Part III brings the book more or less up to date by describing the rise and decline, but not the fall, of IDC. Special attention is devoted to Kitzmiller, and a portion of Judge Jones’s opinion is given. But the most original and (I think) interesting essay in Part III is the insightful piece by Nick Matzke, now a graduate student in integrative biology but at the time a staff member at the National Center for Science Education.
Matze shows in painstaking detail that for all its claims, IDC is nothing more than a rephrasing of creationism with some changes of emphasis. All the arguments by Phillip Johnson and the Discovery Institute predate his association with the movement. Even the terms of art associated with IDC, such as “intelligent design,” “non-religious creator,” “design theory,” and “irreducible complexity,” are first seen in the works of creationists who were trying to rephrase “creation science” in a way that would circumvent the McLean decision. As Matzke clearly shows, even Johnson’s major political contribution to creationism–the “big tent” that embraces both young- and old-earth creationists–was already in place by 1984. And Dembski’s vaunted “specified complexity” is nothing more than a rehash of the earlier assertion that evolution violates the second law of thermodynamics. As Matzke puts it so neatly, “The creationists…like to claim that evolution only occurs within strict limits. In biology, this is false; but in the evolution of creationism, it applies in spades.”

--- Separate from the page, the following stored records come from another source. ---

/-- What recording leaves in memory and in `REC_LEN` is the loop's. -/
theorem State.record_mem (s : State) (y : List F64) : (s.record y).mem = (recordLoop s 0 none y).1.mem := by
  unfold State.record
  generalize recordLoop s 0 none y = r
  obtain ⟨t, d⟩ := r
  cases d <;> rfl

theorem State.record_recLen (s : State) (y : List F64) : (s.record y).recLen = (recordLoop s 0 none y).1.recLen := by
  unfold State.record
  generalize recordLoop s 0 none y = r
  obtain ⟨t, d⟩ := r
  cases d <;> rfl

/-- The recording keeps memory canonical. -/
theorem recordLoop_mem_wf (s : State) (i : Nat) (d : Option Nat) (y : List F64) (h : s.mem.wf = true) :
    (recordLoop s i d y).1.mem.wf = true := by
  induction y generalizing s i d with
  | nil => exact h
  | cons a y ih =>
    simp only [recordLoop]
    split
    · exact ih _ _ _ (Memory.wf_writeWord _ _ _ h)
    · exact ih _ _ _ h

/-- A byte outside the recorded samples reads as before. -/
theorem recordLoop_memByte_of_ne (s : State) (i a : Nat) (d : Option Nat) (y : List F64)
    (hs : s.recLen.toNat ≤ s.params.recCap)
    (h : a < recBase + 8 * s.recLen.toNat ∨ recBase + 8 * s.params.recCap ≤ a) :
    (recordLoop s i d y).1.memByte a = s.memByte a := by
  induction y generalizing s i d with
  | nil => rfl
  | cons b y ih =>
    simp only [recordLoop]
    split
    · have hr := State.recordSample_recLen_toNat s b (by assumption)
      have hp : (s.recordSample b).params = s.params := rfl
      rw [ih (s.recordSample b) (i + 1) d (by rw [hr, hp]; omega) (by rw [hr, hp]; omega)]
      exact State.memByte_storeWord_of_ne s _ a b (by omega)
    · exact ih _ _ _ hs h

/-! Noting an offer's flags changes the error record only (R334). -/

@[simp] theorem State.noteOfferFlags_params (s : State) (o : Offer) :
    (s.noteOfferFlags o).params = s.params := by
  simp [State.noteOfferFlags]

@[simp] theorem State.noteOfferFlags_mode (s : State) (o : Offer) :
    (s.noteOfferFlags o).mode = s.mode := by
  simp [State.noteOfferFlags]

@[simp] theorem State.noteOfferFlags_stopReq (s : State) (o : Offer) :
    (s.noteOfferFlags o).stopReq = s.stopReq := by
  simp [State.noteOfferFlags]

@[simp] theorem State.noteOfferFlags_slot (s : State) (o : Offer) :
    (s.noteOfferFlags o).slot = s.slot := by
  simp [State.noteOfferFlags]

@[simp] theorem State.noteOfferFlags_irqEn (s : State) (o : Offer) :
    (s.noteOfferFlags o).irqEn = s.irqEn := by
  simp [State.noteOfferFlags]

@[simp] theorem State.noteOfferFlags_blockLen (s : State) (o : Offer) :
    (s.noteOfferFlags o).blockLen = s.blockLen := by
  simp [State.noteOfferFlags]

@[simp] theorem State.noteOfferFlags_peak (s : State) (o : Offer) :
    (s.noteOfferFlags o).peak = s.peak := by
  simp [State.noteOfferFlags]

@[simp] theorem State.noteOfferFlags_recLen (s : State) (o : Offer) :
    (s.noteOfferFlags o).recLen = s.recLen := by
  simp [State.noteOfferFlags]

@[simp] theorem State.noteOfferFlags_resultLen (s : State) (o : Offer) :
    (s.noteOfferFlags o).resultLen = s.resultLen := by
  simp [State.noteOfferFlags]

@[simp] theorem State.noteOfferFlags_blkCnt (s : State) (o : Offer) :
    (s.noteOfferFlags o).blkCnt = s.blkCnt := by
  simp [State.noteOfferFlags]

@[simp] theorem State.noteOfferFlags_sh (s : State) (o : Offer) :
    (s.noteOfferFlags o).sh = s.sh := by
  simp [State.noteOfferFlags]

@[simp] theorem State.noteOfferFlags_act (s : State) (o : Offer) :
    (s.noteOfferFlags o).act = s.act := by
  simp [State.noteOfferFlags]

@[simp] theorem State.noteOfferFlags_filt (s : State) (o : Offer) :
    (s.noteOfferFlags o).filt = s.filt := by
  simp [State.noteOfferFlags]

@[simp] theorem State.noteOfferFlags_mem (s : State) (o : Offer) :
    (s.noteOfferFlags o).mem = s.mem := by
  simp [State.noteOfferFlags]

@[simp] theorem State.noteOfferFlags_powerOns (s : State) (o : Offer) :
    (s.noteOfferFlags o).powerOns = s.powerOns := by
  simp [State.noteOfferFlags]

@[simp] theorem State.noteOfferFlags_busRead (s : State) (o : Offer) :
    (s.noteOfferFlags o).busRead = s.busRead := by
  simp [State.noteOfferFlags]

@[simp] theorem State.noteOfferFlags_offers (s : State) (o : Offer) :
    (s.noteOfferFlags o).offers = s.offers := by
  simp [State.noteOfferFlags]

@[simp] theorem State.noteOfferFlags_consumed (s : State) (o : Offer) :
    (s.noteOfferFlags o).consumed = s.consumed := by
  simp [State.noteOfferFlags]

@[simp] theorem State.noteOfferFlags_rendered (s : State) (o : Offer) :
    (s.noteOfferFlags o).rendered = s.rendered := by
  simp [State.noteOfferFlags]

@[simp] theorem State.noteOfferFlags_schedule (s : State) (o : Offer) :
    (s.noteOfferFlags o).schedule = s.schedule := by
  simp [State.noteOfferFlags]

/-! A block cycle changes the filter state, the recording, the rendered sequence, the counters, `PEAK`, the error
record and, on a stop, the mode; nothing else (R333). -/

@[simp] theorem State.blockCycle_params (s : State) (o : Offer) :
    (s.blockCycle o).params = s.params := by
  simp [State.blockCycle]

@[simp] theorem State.blockCycle_slot (s : State) (o : Offer) :
    (s.blockCycle o).slot = s.slot := by
  simp [State.blockCycle]

@[simp] theorem State.blockCycle_irqEn (s : State) (o : Offer) :
    (s.blockCycle o).irqEn = s.irqEn := by
  simp [State.blockCycle]

@[simp] theorem State.blockCycle_blockLen (s : State) (o : Offer) :
    (s.blockCycle o).blockLen = s.blockLen := by
  simp [State.blockCycle]

@[simp] theorem State.blockCycle_sh (s : State) (o : Offer) :
    (s.blockCycle o).sh = s.sh := by
  simp [State.blockCycle]

@[simp] theorem State.blockCycle_act (s : State) (o : Offer) :
    (s.blockCycle o).act = s.act := by
  simp [State.blockCycle]

@[simp] theorem State.blockCycle_powerOns (s : State) (o : Offer) :
    (s.blockCycle o).powerOns = s.powerOns := by
  simp [State.blockCycle]

@[simp] theorem State.blockCycle_busRead (s : State) (o : Offer) :
    (s.blockCycle o).busRead = s.busRead := by
  simp [State.blockCycle]

@[simp] theorem State.blockCycle_offers (s : State) (o : Offer) :
    (s.blockCycle o).offers = s.offers := by
  simp [State.blockCycle]

@[simp] theorem State.blockCycle_consumed (s : State) (o : Offer) :
    (s.blockCycle o).consumed = s.consumed := by
  simp [State.blockCycle]

@[simp] theorem State.blockCycle_schedule (s : State) (o : Offer) :
    (s.blockCycle o).schedule = s.schedule := by
  simp [State.blockCycle]

/-- The block a cycle renders and records: the offer's samples through the chain and the dynamics stage. -/
def State.cycleOutput (s : State) (o : Offer) : List F64 :=
  (chainBlock s.act s.filt (s.offerSamples o)).1.map fun a => (dynSample s.act a).1

@[simp] theorem State.cycleOutput_length (s : State) (o : Offer) :
    (s.cycleOutput o).length = (s.offerSamples o).length := by simp [State.cycleOutput]

/-- The samples of a well-formed offer are `BLOCK_LEN` many (R331, R333). -/
theorem State.offerSamples_length (s : State) (o : Offer) (h : o.wellFormed s.blockLen.toNat = true) :
    (s.offerSamples o).length = s.blockLen.toNat := by
  unfold State.offerSamples
  cases hn : o.novalid <;> simp_all [Offer.wellFormed]

/-- What the block of a cycle is, from the state before its flags are noted. -/
theorem State.cycle_runBlock (s : State) (o : Offer) :
    ((s.noteOfferFlags o).runBlock true (s.offerSamples o)).1 = s.cycleOutput o := by
  simp [State.runBlock_output, State.cycleOutput]

@[simp] theorem State.blockCycle_filt (s : State) (o : Offer) :
    (s.blockCycle o).filt = (chainBlock s.act s.filt (s.offerSamples o)).2 := by
  simp [State.blockCycle]

@[simp] theorem State.blockCycle_rendered (s : State) (o : Offer) :
    (s.blockCycle o).rendered = s.rendered ++ [s.cycleOutput o] := by
  simp [State.blockCycle, State.cycle_runBlock]

@[simp] theorem State.blockCycle_blkCnt (s : State) (o : Offer) : (s.blockCycle o).blkCnt = s.blkCnt + 1 := by
  simp [State.blockCycle]

@[simp] theorem State.blockCycle_stopReq (s : State) (o : Offer) : (s.blockCycle o).stopReq = false := by
  simp only [State.blockCycle, State.observeStop]
  split
  · rfl
  · simp_all

@[simp] theorem State.blockCycle_mode (s : State) (o : Offer) :
    (s.blockCycle o).mode = if s.stopReq then .idle else s.mode := by
  simp only [State.blockCycle, State.observeStop]
  split <;> simp_all

/-- The memory and `REC_LEN` after a cycle are those the recording leaves. -/
theorem State.blockCycle_mem (s : State) (o : Offer) :
    (s.blockCycle o).mem =
      (recordLoop (((s.noteOfferFlags o).runBlock true (s.offerSamples o)).2.render (s.cycleOutput o)) 0 none
        (s.cycleOutput o)).1.mem := by
  simp [State.blockCycle, State.record_mem, State.cycle_runBlock]

theorem State.blockCycle_recLen (s : State) (o : Offer) :
    (s.blockCycle o).recLen =
      (recordLoop (((s.noteOfferFlags o).runBlock true (s.offerSamples o)).2.render (s.cycleOutput o)) 0 none
        (s.cycleOutput o)).1.recLen := by
  simp [State.blockCycle, State.record_recLen, State.cycle_runBlock]

/-- `RESULT_LEN` after a cycle: `REC_LEN` when the stop was observed (R337). -/
theorem State.blockCycle_resultLen (s : State) (o : Offer) :
    (s.blockCycle o).resultLen = if s.stopReq then (s.blockCycle o).recLen else s.resultLen := by
  simp only [State.blockCycle, State.observeStop]
  split <;> simp_all

/-! ### The recording, byte by byte (R336) -/

/-- The loop of `RECORD` changes nothing but memory and `REC_LEN`. -/
theorem recordLoop_frame (s : State) (i : Nat) (d : Option Nat) (y : List F64) :
    (recordLoop s i d y).1 =
      { s with mem := (recordLoop s i d y).1.mem, recLen := (recordLoop s i d y).1.recLen } := by
  induction y generalizing s i d with
  | nil => rfl
  | cons a y ih =>
    simp only [recordLoop]
    split
    · rw [ih]
      rfl
    · exact ih _ _ _

/-- A byte below the first appended sample or beyond the last one reads as before. -/
theorem recordLoop_memByte (s : State) (i : Nat) (d : Option Nat) (y : List F64) (a : Nat)
    (h : s.recLen.toNat ≤ s.params.recCap)
    (ha : a < recBase + 8 * s.recLen.toNat ∨ recBase + 8 * (recordLoop s i d y).1.recLen.toNat ≤ a) :
    (recordLoop s i d y).1.memByte a = s.memByte a := by
  induction y generalizing s i d with
  | nil => rfl
  | cons b y ih =>
    simp only [recordLoop] at ha ⊢
    split
    · rename_i hlt
      rw [if_pos hlt] at ha
      have hr := State.recordSample_recLen_toNat s b hlt
      have hp : (s.recordSample b).params = s.params := rfl
      have hmono := recordLoop_recLen (s.recordSample b) (i + 1) d y (by rw [hr, hp]; omega)
      rw [hr, hp] at hmono
      have hstep : (s.recordSample b).memByte a = s.memByte a :=
        State.memByte_storeWord_of_ne s _ a b (by omega)
      rw [← hstep]
      exact ih _ _ _ (by rw [hr, hp]; omega) (by omega)
    · rename_i hlt
      rw [if_neg hlt] at ha
      exact ih _ _ _ h ha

Evolution vs. Creationism and But Is It Science? are outstanding additions to the large literature on the creationist movement in all its aspects. They are not, of course, the end of the story by a long shot. Although one might hope third-edition updates of these works will not be necessary, that is not likely to be the case. Matzke quotes an ACLU lawyer, who said at the end of the McLean case in 1982, “Don’t think the creationists will go away. They won’t! They’ll just regroup and be smarter and sneakier next time.”
Lawrence S. Lerner
California State University, Long Beach
This contribution has not been peer refereed. It represents solely the view(s) of the author(s) and not necessarily the views of APS.